Ethics comes up a bit when it comes to ad blockers. Sites make money from ads.
Dont' they have a right to?.. I think if we're going to think about it in that
sort of way, we need to sort out rights. The web means that servers can serve
whatever they want. They have a "right" to send you pictures of clowns when
you request their page, even if that page was a news site yesterday. They can
also send you ads. The client has the "right" to do whatever they want with
that page. They can use whichever browser they want. Display the content
however they want using whatever software they want. They can read the code,
execute the JS, selectively display the content....

That's the _deal_. Servers can send what they want. Clients can do whatever
they want with whatever servers send them. Users are exercising their rights
with adblockers.

On the more practical side, it's interesting how the economics of this has
evolved. In the beginning, online ads were pretty useless and worthless. The
economic model around online ads collapsed with the 99 crash.
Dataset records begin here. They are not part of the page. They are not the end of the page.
/-- A window of 10^9 cycles is over (R438, R466). -/
def windowOver (s : State) (w : Option Nat) : Bool := match w with | some t => t + 10 ^ 9 ≤ s.clock | none => false

/-- A failure charged to a unit (R466): UFC counts it, a window opens at the first, or at the first after one is over, and the third quarantines the
unit, keeping its wear stage. -/
def unitFailure (s : State) (p : Nat) : State :=
  updLife s p fun l =>
    let first := l.ufc == 0 || windowOver s l.win
    let n := if first then 1 else min 3 (l.ufc + 1)
    let l := { l with ufc := n, win := if first then some s.clock else l.win }
    if n == 3 && l.ust ≤ 1 then { l with ust := 4, kept := l.ust, stp := false } else l

/-- trap(KIND) of R11: an imprecise error is recorded against a colour, and its message leaves for the colour unit (R467). A
RESIDUE or ROUTE failure is charged to the detecting unit's site (R466). -/
def trapErr (s : State) (u : UId) (col kind : Nat) : State :=
  let s := { s with un := { s.un with errs := s.un.errs ++ [{ u := u, col := col, kind := kind, reply := [] }] } }
  if kind == 0x10 || kind == 0x11 then unitFailure s (physAt s (modPos s u)) else s

/-- An uncorrectable error stands in one of `n` bytes of memory from a location (R469, log entry 17). -/
def upsetIn (s : State) (lo n : Nat) : Bool :=
  s.un.upsets.any fun e => match e with
    | .line l => lo < 64 * l + 64 && 64 * l < lo + n
    | _ => false

/-- A read that has consumed an uncorrectable error records it against a colour (R467, R469). -/
def noteRead (s : State) (u : UId) (col : Nat) (bad : Bool) : State := if bad then trapErr s u col 0x12 else s

/-- A walk from a table reads an entry that holds an uncorrectable error (R415, R469). -/
def walkUpsetFrom (s : State) (as va : Nat) : Nat → Nat → Bool
  | 0, _ => false
  | lvl + 1, table =>
    let n := entryUsed s va (lvl + 1) table (nbits va (12 + 9 * lvl) 9)
    upsetIn s (table + 8 * n) 8 ||
      (match pteAt as va (lvl + 1) n (rdN s (table + 8 * n) 8) with
       | some (.inl t) => walkUpsetFrom s as va lvl t
       | _ => false)

/-- The walk of a virtual address reads an entry that holds an uncorrectable error. -/
def walkUpset (s : State) (as va : Nat) : Bool :=
  !s.un.upsets.isEmpty && backedRange (asOf s as).effRoot 4096 && walkUpsetFrom s as va 5 (asOf s as).effRoot

/-! ### Energy -/

/-- The reset energy weights of R406, in 1/256 pJ: EW0 to EW9, SWCU, SWMU. -/
def ewReset (k : Nat) : Nat :=
  [0x100, 0x180, 0x400, 0x300, 0x800, 0x600, 0x1800, 0x1000, 0xC00, 0x11680, 0x800, 0x1000].getD k 0

/-- An energy weight of a die (R406). The map holds the difference from the reset value by holding written values plus
one. -/
def ewOf (s : State) (die k : Nat) : Nat :=
  match fget 0 s.un.ew (die * 16 + k) with
  | 0 => ewReset k
  | n + 1 => n

/-- Charges a unit with `n` times a class weight of its die (R403); the charge waits there to be forwarded. -/
def charge (s : State) (u : UId) (k n : Nat) : State :=
  let w := ewOf s (dieOf s u) k * n
  { s with fab := { s.fab with charges := fset 0 s.fab.charges (uKey u) (fget 0 s.fab.charges (uKey u) + w) } }

/-- Adds to the energy counter, which stays at its largest value and sets ESAT when an addition would pass it (R405), and notes when it reaches the budget (R388). -/
def addEnergy (x : Ctx) (n : Nat) : Ctx :=
  let e := min (2 ^ 56 - 1) (x.ecnt + n)
  { x with ecnt := e, esat := x.esat || x.ecnt + n ≥ 2 ^ 56,
           budHit := x.budHit || (x.ebud != 0 && x.ecnt < 256 * x.ebud && 256 * x.ebud ≤ e) }

/-! ### Service registers, notices and queues -/

/-- A die's service registers at reset (R479). -/
def dieRegReset : DieReg :=
  { cause := 0, en := 0, hart := 0, mbhd := 0, mbtl := 0, mbn := 0, nsr := 0, wlk := false, wlkd := false, bke := 0, ring := [] }

/-- The service registers of a die. -/
def dieReg (s : State) (d : Nat) : DieReg := fget dieRegReset s.svc.dies d

/-- Changes the service registers of a die. -/
def updDie (s : State) (d : Nat) (f : DieReg → DieReg) : State :=
  { s with svc := { s.svc with dies := fset dieRegReset s.svc.dies d (f (dieReg s d)) } }

/-- The die whose service cores serve for die `d` (R488): the first that was not left out, where `d` was. -/
def standIn (s : State) (d : Nat) : Nat := if s.boot.dies.contains d then d else s.boot.dies.headD d

/-- A start left the die out: it stays in reset (R488). -/
def leftOut (s : State) (d : Nat) : Bool := !s.boot.dies.isEmpty && !s.boot.dies.contains d

/-- Sets a bit of CAUSE (R480). -/
def setCause (s : State) (d b : Nat) : State := updDie s d fun r => { r with cause := r.cause ||| BitVec.ofNat 8 (2 ^ b) }

/-- The dies that the paddock copies of a context touch. -/
def diesOf (x : Ctx) : List Nat :=
  (x.place.flatMap fun p =>
    [p.my, p.my + x.ph - 1].flatMap fun y => [p.mx, p.mx + 4 * x.pw - 1].map fun mx => dieAt (mx, y)).dedup

/-- The range set of an address space as it stands in memory is loaded into the L2 TLBs of some dies (R414); a table at an unbacked address
raises CAUSE[3] on the die `d` (R413). -/
def loadL2 (s : State) (as d : Nat) (ds : List Nat) : State :=
  let rs := loadRanges s (asOf s as)
  let s := asUpd s as fun a => { a with ranges := some rs }
  let s := { s with tr := { s.tr with l2r := ds.foldl (fun m e => fset [] m e (l2Ranges as rs (fget [] m e))) s.tr.l2r } }
  if rangesUnbacked (asOf s as) then setCause s d 3 else s

/-- A placed or restored context's range set is loaded into its paddock's TLBs and its dies' (R414). -/
def placeRanges (s : State) (x : Ctx) : State :=
  let rs := loadRanges s (asOf s x.as)
  updCtx (loadL2 s x.as x.die (diesOf x)) x.id fun y => { y with rset := some rs }

/-- An invalidation of scope RANGES reloads an address space's range set into every TLB that holds it (R420). -/
def reloadRanges (s : State) (as : Nat) : State :=
  let rs := loadRanges s (asOf s as)
  let ds := (s.tr.l2r.filter fun e => e.2.any fun k => k.1 == as).map fun e => e.1
  let t := loadL2 s as 0 ds
  { t with ctxs := t.ctxs.map fun x => if x.as == as && x.rset.isSome then { x with rset := some rs } else x }

/-- The entry at MBTL is in use: the mailbox ring is full (R481). -/
def mboxFull (r : DieReg) : Bool := (fget none r.ring r.mbtl).isSome

/-- Writes an entry at MBTL and advances it (R481). -/
def mboxPush (r : DieReg) (e : MboxEnt) : DieReg :=
  { r with ring := fset none r.ring r.mbtl (some e), mbtl := (r.mbtl + 1) % 4096, mbn := r.mbn + 1 }

/-- A notice of R480: a request with service number 0xFFFF that names its object and its CAUSE bit. -/
def noticeEnt (obj b : Nat) : MboxEnt :=
  { svn := 0xFFFF, na := 0, am := 0, u := ⟨0, 0, 0, 0⟩, col := 0, itr := 0, stn := 0,
    args := [BitVec.ofNat 64 obj, BitVec.ofNat 64 b], ta := 0xC00, tb := 0xC00, posted := true, pair := none }

/-- Sets CAUSE bit 1, 2, 4 or 7 of a die and names its object in the mailbox ring (R480). On a full ring no entry is
written (log entry 20). -/
def notice (s : State) (d b obj : Nat) : State :=
  updDie (setCause s d b) d fun r => if mboxFull r then r else mboxPush r (noticeEnt obj b)

/-- A refusal status word (R47). -/
def statusWord (code field stn x y ent : Nat) : Word :=
  BitVec.ofNat 64 (code + 2 ^ 8 * field + 2 ^ 12 * stn + 2 ^ 19 * x + 2 ^ 27 * y + 2 ^ 34 * ent)

/-- The registers of a queue that is not created (R378). -/
def queueReset : Queue :=
  { created := false, qbase := 0, prio := 0, en := false, susp := false, gle := false, qas := 0, qw := true, logn := 4,
    qnt := 0, lck := false, lckd := false, head := 0, tail := 0, qerr := 0, hs := .fresh, since := 0, waits := [], resume := [] }

/-- A queue of the module. -/
def queueOf (s : State) (q : Nat) : Queue := fget queueReset s.yard.queues q

/-- Changes a queue. -/
def updQueue (s : State) (q : Nat) (f : Queue → Queue) : State :=
  { s with yard := { s.yard with queues := fset queueReset s.yard.queues q (f (queueOf s q)) } }

/-- A queue is suspended with a status in QERR and the supervisor is told (R380, R383). -/
def suspendQueue (s : State) (q : Nat) (st : Word) : State :=
  notice (updQueue s q fun k => { k with qerr := st, susp := true }) (q / 8) 4 q

/-- Refuses the head of a queue (R380): the queue is suspended, and its head will be looked at afresh. -/
def refuseHead (s : State) (q : Nat) (st : Word) : State :=
  updQueue (suspendQueue s q st) q fun k => { k with hs := .fresh, waits := [] }

/-- The MU that a dependence word names (R381): period, row and module within the outing. -/
def depUnit (s : State) (w : Nat) : UId :=
  let c := nbits w 30 9
  { ctx := c, copy := 0, x := 4 * (nbits w 39 8 * (ctxOf s c).pw + nbits w 16 7) + 3, y := nbits w 23 7 }

/-- The location of the slot that a dependence word names. -/
def depSlot (s : State) (w : Nat) : Nat := locUnit (depUnit s w) (16 * nbits w 0 16)

/-- A barrier slot; none where the slot is PLAIN. -/
def barAt (s : State) (loc : Nat) : Option Bar := fget none s.cp.bars loc

/-- Writes a barrier slot's fields. -/
def setBar (s : State) (loc : Nat) (b : Option Bar) : State := { s with cp := { s.cp with bars := fset none s.cp.bars loc b } }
Then Google (or really omniture) figured out how online ads could work. They
cleverly used it to serve ads with a tiny, unobtrusive footprint and still
make way more money than the dancing monkey ads from the 90s. We've been in
rapid growth mode since, and the value of advertising stock is now through the
roof.

Now that online ads are valuable again, the incentives to go overboard are
overwhelming. Even Google who made small and unobtrusive ads a core idea have
crossed some big lines. They look at valuable search queries like "best
divorce lawyer in Toronto" where every _click_ is worth $50, all the clicks
going to those worthless (free) organic results and aggressively trying to
increase the share of clicks going to ads.

Now, even if you search for a divorce lawyer by name, you will first scroll
throught a page and a half (on mobile) of his competitors ads. This is
unequivocally "obtrusive" in the sense that it puts less relevant content in
more prominence than the relevant stuff.

This time it's being driven by ads being valuable rather than worthless.

Back to the rights thing... Ad blockers and the active right of users to
reject certain content is a balancing force here. When a respectable news
site, forces you through an ad before they load a page, autoplay a video and
then pop up (or under) an affiliate link to aliexpress and dating for gold
digger pages...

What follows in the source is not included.